# Sleep and Dreams > Beyond Dreaming >  >  My dog (who passed away) keeps appearing in my dreams

## SaMaster14

Well, almost a year ago my dog passed away. He was always extremely special to me, and it was as if he had a personality of his own. I'm a believe in spirits and the such, so I'm wondering if my dog is trying to comfort me or tell me something. The day he passed away some extremely unexplainable things happened in my house; my dad even mentioned something and he doesn't believe in anything supernatural, at all. (I can explain further, but it doesn't seem necessary...)

After he had passed, he appeared in my dreams for a while, a couple of weeks maybe. But then he moved on.

A few months ago, we got a new puppy, and when we did, I had dreams of both of them together, both alive in my dreams. Then, both stopped appearing in any of my dreams all together.

Now, recently, these past couple of nights, I've had dreams where my old dog has come back, without my new puppy. I always think he is sick and dying, but after a while, my nerves (in the dream) calm as I see that he is extremely healthy. In the last dream, I saw him walking toward me and thought that he had forgotten me or was sick and couldn't run to me. But as he got closer he began to run and recognize me. 

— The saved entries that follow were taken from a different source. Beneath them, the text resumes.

-- ==== Sys2Proof/Certificates/Slice0/Obligations.lean ====
section
/-! DEFINITION. The statements for the provers, each a rule of the machine over every state, with the forms they
are made for. In every one of them the undefined values are quantified: nothing is said of them. -/

namespace Sys2Proof.Machine

/-- The byte forms of a two-operand instruction. -/
inductive Form8 where
  | ebGb (rm : Rm8) (r : Reg8)
  | gbEb (r : Reg8) (rm : Rm8)
  | alIb (k : Byte)
  | ebIb (rm : Rm8) (k : Byte)

/-- The first operand. -/
def Form8.dst : Form8 → Rm8
  | .ebGb rm _ => rm
  | .gbEb r _ => .reg r
  | .alIb _ => .reg .al
  | .ebIb rm _ => rm

/-- The value of the second operand. -/
def Form8.src (s : State) : Form8 → Byte
  | .ebGb _ r => s.r8 r
  | .gbEb _ rm => s.val8 rm
  | .alIb k => k
  | .ebIb _ k => k

/-- The second operand can be read. -/
def Form8.srcOk (s : State) : Form8 → Bool
  | .gbEb _ rm => s.can rm 1 .read
  | _ => true

/-- The word and doubleword forms of a two-operand instruction. -/
inductive FormV where
  | evGv (rm : Rm) (r : Reg)
  | gvEv (r : Reg) (rm : Rm)
  | axIv (k : Word)
  | evIv (rm : Rm) (k : Word)
  | evIb (rm : Rm) (k : Byte)

/-- The first operand. -/
def FormV.dst : FormV → Rm
  | .evGv rm _ => rm
  | .gvEv r _ => .reg r
  | .axIv _ => .reg .eax
  | .evIv rm _ => rm
  | .evIb rm _ => rm

/-- The value of the second operand at `w` bits; a byte is sign-extended. -/
def FormV.src (s : State) (w : Nat) : FormV → BitVec w
  | .evGv _ r => (s.r32 r).setWidth w
  | .gvEv _ rm => s.val w rm
  | .axIv k => k.setWidth w
  | .evIv _ k => k.setWidth w
  | .evIb _ k => k.signExtend w

/-- The second operand can be read. -/
def FormV.srcOk (s : State) (w : Nat) : FormV → Bool
  | .gvEv _ rm => s.can rm (w / 8) .read
  | _ => true

/-- The instruction of an operation and a byte form, where the opcode map has one. -/
noncomputable def aluIns8 : Alu → Form8 → Option Instr
  | .add, .ebGb rm r => some (.addEbGb rm r)
  | .add, .gbEb r rm => some (.addGbEb r rm)
  | .add, .alIb k => some (.addALIb k)
  | .add, .ebIb rm k => some (.addEbIb rm k)
  | .or, .ebGb rm r => some (.orEbGb rm r)
  | .or, .gbEb r rm => some (.orGbEb r rm)
  | .or, .alIb k => some (.orALIb k)
  | .or, .ebIb rm k => some (.orEbIb rm k)
  | .adc, .ebGb rm r => some (.adcEbGb rm r)
  | .adc, .gbEb r rm => some (.adcGbEb r rm)
  | .adc, .alIb k => some (.adcALIb k)
  | .adc, .ebIb rm k => some (.adcEbIb rm k)
  | .sbb, .ebGb rm r => some (.sbbEbGb rm r)
  | .sbb, .gbEb r rm => some (.sbbGbEb r rm)
  | .sbb, .alIb k => some (.sbbALIb k)
  | .sbb, .ebIb rm k => some (.sbbEbIb rm k)
  | .and, .ebGb rm r => some (.andEbGb rm r)
  | .and, .gbEb r rm => some (.andGbEb r rm)
  | .and, .alIb k => some (.andALIb k)
  | .and, .ebIb rm k => some (.andEbIb rm k)
  | .sub, .ebGb rm r => some (.subEbGb rm r)
  | .sub, .gbEb r rm => some (.subGbEb r rm)
  | .sub, .alIb k => some (.subALIb k)
  | .sub, .ebIb rm k => some (.subEbIb rm k)
  | .xor, .ebGb rm r => some (.xorEbGb rm r)
  | .xor, .gbEb r rm => some (.xorGbEb r rm)
  | .xor, .alIb k => some (.xorALIb k)
  | .xor, .ebIb rm k => some (.xorEbIb rm k)
  | .cmp, .ebGb rm r => some (.cmpEbGb rm r)
  | .cmp, .gbEb r rm => some (.cmpGbEb r rm)
  | .cmp, .alIb k => some (.cmpALIb k)
  | .cmp, .ebIb rm k => some (.cmpEbIb rm k)
  | .test, .ebGb rm r => some (.testEbGb rm r)
  | .test, .alIb k => some (.testALIb k)
  | .test, .ebIb rm k => some (.testEbIb rm k)
  | .test, .gbEb _ _ => none

/-- The instruction of an operation and a word or doubleword form, where the opcode map has one. -/
noncomputable def aluInsV : Alu → FormV → Option Instr
  | .add, .evGv rm r => some (.addEvGv rm r)
  | .add, .gvEv r rm => some (.addGvEv r rm)
  | .add, .axIv k => some (.addeAXIv k)
  | .add, .evIv rm k => some (.addEvIv rm k)
  | .add, .evIb rm k => some (.addEvIb rm k)
  | .or, .evGv rm r => some (.orEvGv rm r)
  | .or, .gvEv r rm => some (.orGvEv r rm)
  | .or, .axIv k => some (.oreAXIv k)
  | .or, .evIv rm k => some (.orEvIv rm k)
  | .or, .evIb rm k => some (.orEvIb rm k)
  | .adc, .evGv rm r => some (.adcEvGv rm r)
  | .adc, .gvEv r rm => some (.adcGvEv r rm)
  | .adc, .axIv k => some (.adceAXIv k)
  | .adc, .evIv rm k => some (.adcEvIv rm k)
  | .adc, .evIb rm k => some (.adcEvIb rm k)
  | .sbb, .evGv rm r => some (.sbbEvGv rm r)
  | .sbb, .gvEv r rm => some (.sbbGvEv r rm)
  | .sbb, .axIv k => some (.sbbeAXIv k)
  | .sbb, .evIv rm k => some (.sbbEvIv rm k)
  | .sbb, .evIb rm k => some (.sbbEvIb rm k)
  | .and, .evGv rm r => some (.andEvGv rm r)
  | .and, .gvEv r rm => some (.andGvEv r rm)
  | .and, .axIv k => some (.andeAXIv k)
  | .and, .evIv rm k => some (.andEvIv rm k)
  | .and, .evIb rm k => some (.andEvIb rm k)
  | .sub, .evGv rm r => some (.subEvGv rm r)
  | .sub, .gvEv r rm => some (.subGvEv r rm)
  | .sub, .axIv k => some (.subeAXIv k)
  | .sub, .evIv rm k => some (.subEvIv rm k)
  | .sub, .evIb rm k => some (.subEvIb rm k)
  | .xor, .evGv rm r => some (.xorEvGv rm r)
  | .xor, .gvEv r rm => some (.xorGvEv r rm)
  | .xor, .axIv k => some (.xoreAXIv k)
  | .xor, .evIv rm k => some (.xorEvIv rm k)
  | .xor, .evIb rm k => some (.xorEvIb rm k)
  | .cmp, .evGv rm r => some (.cmpEvGv rm r)
  | .cmp, .gvEv r rm => some (.cmpGvEv r rm)
  | .cmp, .axIv k => some (.cmpeAXIv k)
  | .cmp, .evIv rm k => some (.cmpEvIv rm k)
  | .cmp, .evIb rm k => some (.cmpEvIb rm k)
  | .test, .evGv rm r => some (.testEvGv rm r)
  | .test, .axIv k => some (.testeAXIv k)
  | .test, .evIv rm k => some (.testEvIv rm k)
  | .test, .gvEv _ _ => none
  | .test, .evIb _ _ => none

/-- The count of a shift: an immediate byte, one, or CL. -/
inductive Count where
  | ib (k : Byte)
  | one
  | cl

/-- The value of a count. -/
def Count.value (s : State) : Count → Byte
  | .ib k => k
  | .one => 1
  | .cl => s.r8 .cl

/-- A shift or rotate of a byte. -/
noncomputable def shiftIns8 (op : Shift) (c : Count) (rm : Rm8) : Instr :=
  match op, c with
  | .rol, .ib k => .rolEbIb rm k
  | .rol, .one => .rolEb1 rm
  | .rol, .cl => .rolEbCL rm
  | .ror, .ib k => .rorEbIb rm k
  | .ror, .one => .rorEb1 rm
  | .ror, .cl => .rorEbCL rm
  | .rcl, .ib k => .rclEbIb rm k
  | .rcl, .one => .rclEb1 rm
  | .rcl, .cl => .rclEbCL rm
  | .rcr, .ib k => .rcrEbIb rm k
  | .rcr, .one => .rcrEb1 rm
  | .rcr, .cl => .rcrEbCL rm
  | .shl, .ib k => .shlSalEbIb rm k
  | .shl, .one => .shlSalEb1 rm
  | .shl, .cl => .shlSalEbCL rm
  | .shr, .ib k => .shrEbIb rm k
  | .shr, .one => .shrEb1 rm
  | .shr, .cl => .shrEbCL rm
  | .sar, .ib k => .sarEbIb rm k
  | .sar, .one => .sarEb1 rm
  | .sar, .cl => .sarEbCL rm

/-- A shift or rotate of a word or doubleword. -/
noncomputable def shiftInsV (op : Shift) (c : Count) (rm : Rm) : Instr :=
  match op, c with
  | .rol, .ib k => .rolEvIb rm k
  | .rol, .one => .rolEv1 rm
  | .rol, .cl => .rolEvCL rm
  | .ror, .ib k => .rorEvIb rm k
  | .ror, .one => .rorEv1 rm
  | .ror, .cl => .rorEvCL rm
  | .rcl, .ib k => .rclEvIb rm k
  | .rcl, .one => .rclEv1 rm
  | .rcl, .cl => .rclEvCL rm
  | .rcr, .ib k => .rcrEvIb rm k
  | .rcr, .one => .rcrEv1 rm
  | .rcr, .cl => .rcrEvCL rm
  | .shl, .ib k => .shlSalEvIb rm k
  | .shl, .one => .shlSalEv1 rm
  | .shl, .cl => .shlSalEvCL rm
  | .shr, .ib k => .shrEvIb rm k
  | .shr, .one => .shrEv1 rm
  | .shr, .cl => .shrEvCL rm
  | .sar, .ib k => .sarEvIb rm k
  | .sar, .one => .sarEv1 rm
  | .sar, .cl => .sarEvCL rm

/-- SHLD (`left`) and SHRD, by an immediate byte or CL; there is no form by one. -/
noncomputable def doubleIns (left : Bool) (c : Count) (rm : Rm) (r : Reg) : Option Instr :=
  match left, c with
  | true, .ib k => some (.shldEvGvIb rm r k)
  | true, .cl => some (.shldEvGvCL rm r)
  | false, .ib k => some (.shrdEvGvIb rm r k)
  | false, .cl => some (.shrdEvGvCL rm r)
  | _, .one => none

/-- INC, DEC, NEG and NOT of a byte. -/
noncomputable def unaryIns8 (op : Alu1) (rm : Rm8) : Instr :=
  match op with
  | .inc => .incEb rm
  | .dec => .decEb rm
  | .neg => .negEb rm
  | .not => .notEb rm

/-- INC, DEC, NEG and NOT of a word or doubleword. -/
noncomputable def unaryInsV (op : Alu1) (rm : Rm) : Instr :=
  match op with
  | .inc => .incEv rm
  | .dec => .decEv rm
  | .neg => .negEv rm
  | .not => .notEv rm

/-- Result, written flags and their values of INC, DEC, NEG and NOT: INC and DEC leave CF, NOT leaves all flags. -/
def unaryRule {w : Nat} (op : Alu1) (a : BitVec w) : BitVec w × Word × Word :=
  match op with
  | .inc => (a + 1, 0x8D4#32, (addFlags a 1 false).2.word)
  | .dec => (a - 1, 0x8D4#32, (subFlags a 1 false).2.word)
  | .neg => (-a, arithMask, (subFlags 0 a false).2.word)
  | .not => (~~~a, 0, 0)

/-- What a shift or rotate of `d` by `count` writes, and the flags it writes: nothing changes for a count that is 0
modulo 32. `cf`, `of` and `af` are the undefined values. -/
def shiftRule {w : Nat} (op : Shift) (d : BitVec w) (old : Bool) (count : Byte) (cf of af : Bool) :
    BitVec w × Word × Word :=
  let c := count.toNat % 32
  let p := shiftValue op d old c
  let k := if op = .shl ∧ w < c then cf else p.2
  let o := if c = 1 then shiftOf op d p.1 k else of
  if c = 0 then (d, 0, 0) else (p.1, if op.isRotate then 0x801#32 else arithMask, (szp p.1 k af o).word)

Just very odd, and I'm not sure at all what these dreams could mean. 

I kinda just wanted to post all of this down, maybe someone can make sense of it, or maybe it's just my subconscious reminding me of him...

----------


## shadowofwind

I've had very vivid dreams of my childhood dog, not where I see him, but where I feel him.  I can't draw any conclusions from that, but I've had enough other weird experiences to know better than to declare what's "only in my imagination".  I hope that I can have a dog again some day.  Unfortunately I live in an area where a house with a tiny yard costs a million bucks, and I don't want a dog unless I can have a place where a couple of big dogs can run around and be happy.

----------


## gab

I'm sure he misses you as much as you miss him, so he is with you at least in your dreams. I believe he is happy for you and your new puppy. Sounds like you were good friends and he knows you will also be friends with your puppy. Have you tried connecting with him in a lucid dream? You can ask a dream (regular or lucid) to answer some of your questions by saying a mantra as you falling asleep. 
Talk to your subconsciousness as you falling asleep - thank it for all your dreams, thank to the universe/god/creator for your pets and ask to see your dog in your dreams again and if you have a question, ask that too. Hope this helps :smiley:

----------


## SaMaster14

Thanks for the responses guys.

I'm going to try and communicate with him and meditate before sleeping. I feel as though he is trying to say something, I just don't remember when I wake up/can't hear him in the dream. But he is always so happy and lively in the dreams, and I always know that he died, but it is as if he was resurrected to perfect health. And I do say 'thank you' to whatever supernatural forces are at work before I sleep every night, maybe that is why I have so many dreams. But I should start asking more questions! 

Thanks.

----------


## gab

I would love to know how it goes, if you feel like sharing. You can ask straight to the point - 'what is my dog trying to tell me' or anything you would like to know. 

I love my cats, and just recently had a regular dream with my cat we had to euthanize and I had tremendous gilt about that. When she saw me, I could tell she recognized me and she run up to me and jumped in my arms. I was so happy. 

In one of my OBEs, when I got my astral vision, I was about to roll out of the bed when I saw astral body of my current cat sleeping right next to my shoulder, when I knew, her physical body was curled up at my feet. For a moment I considered that she will get hurt when I roll over her, but I knew she will not be harmed. I just felt her see-through body of yellow energy as a little speed bump. I had to try a couple of times untill I was able to roll over her. It was really special to know, that her astral body decided to sleep closer to me. Since then, she slowly switched her place and now she sleeps where her astral body was that night.

Good luck to you and happy dreams :smiley:

----------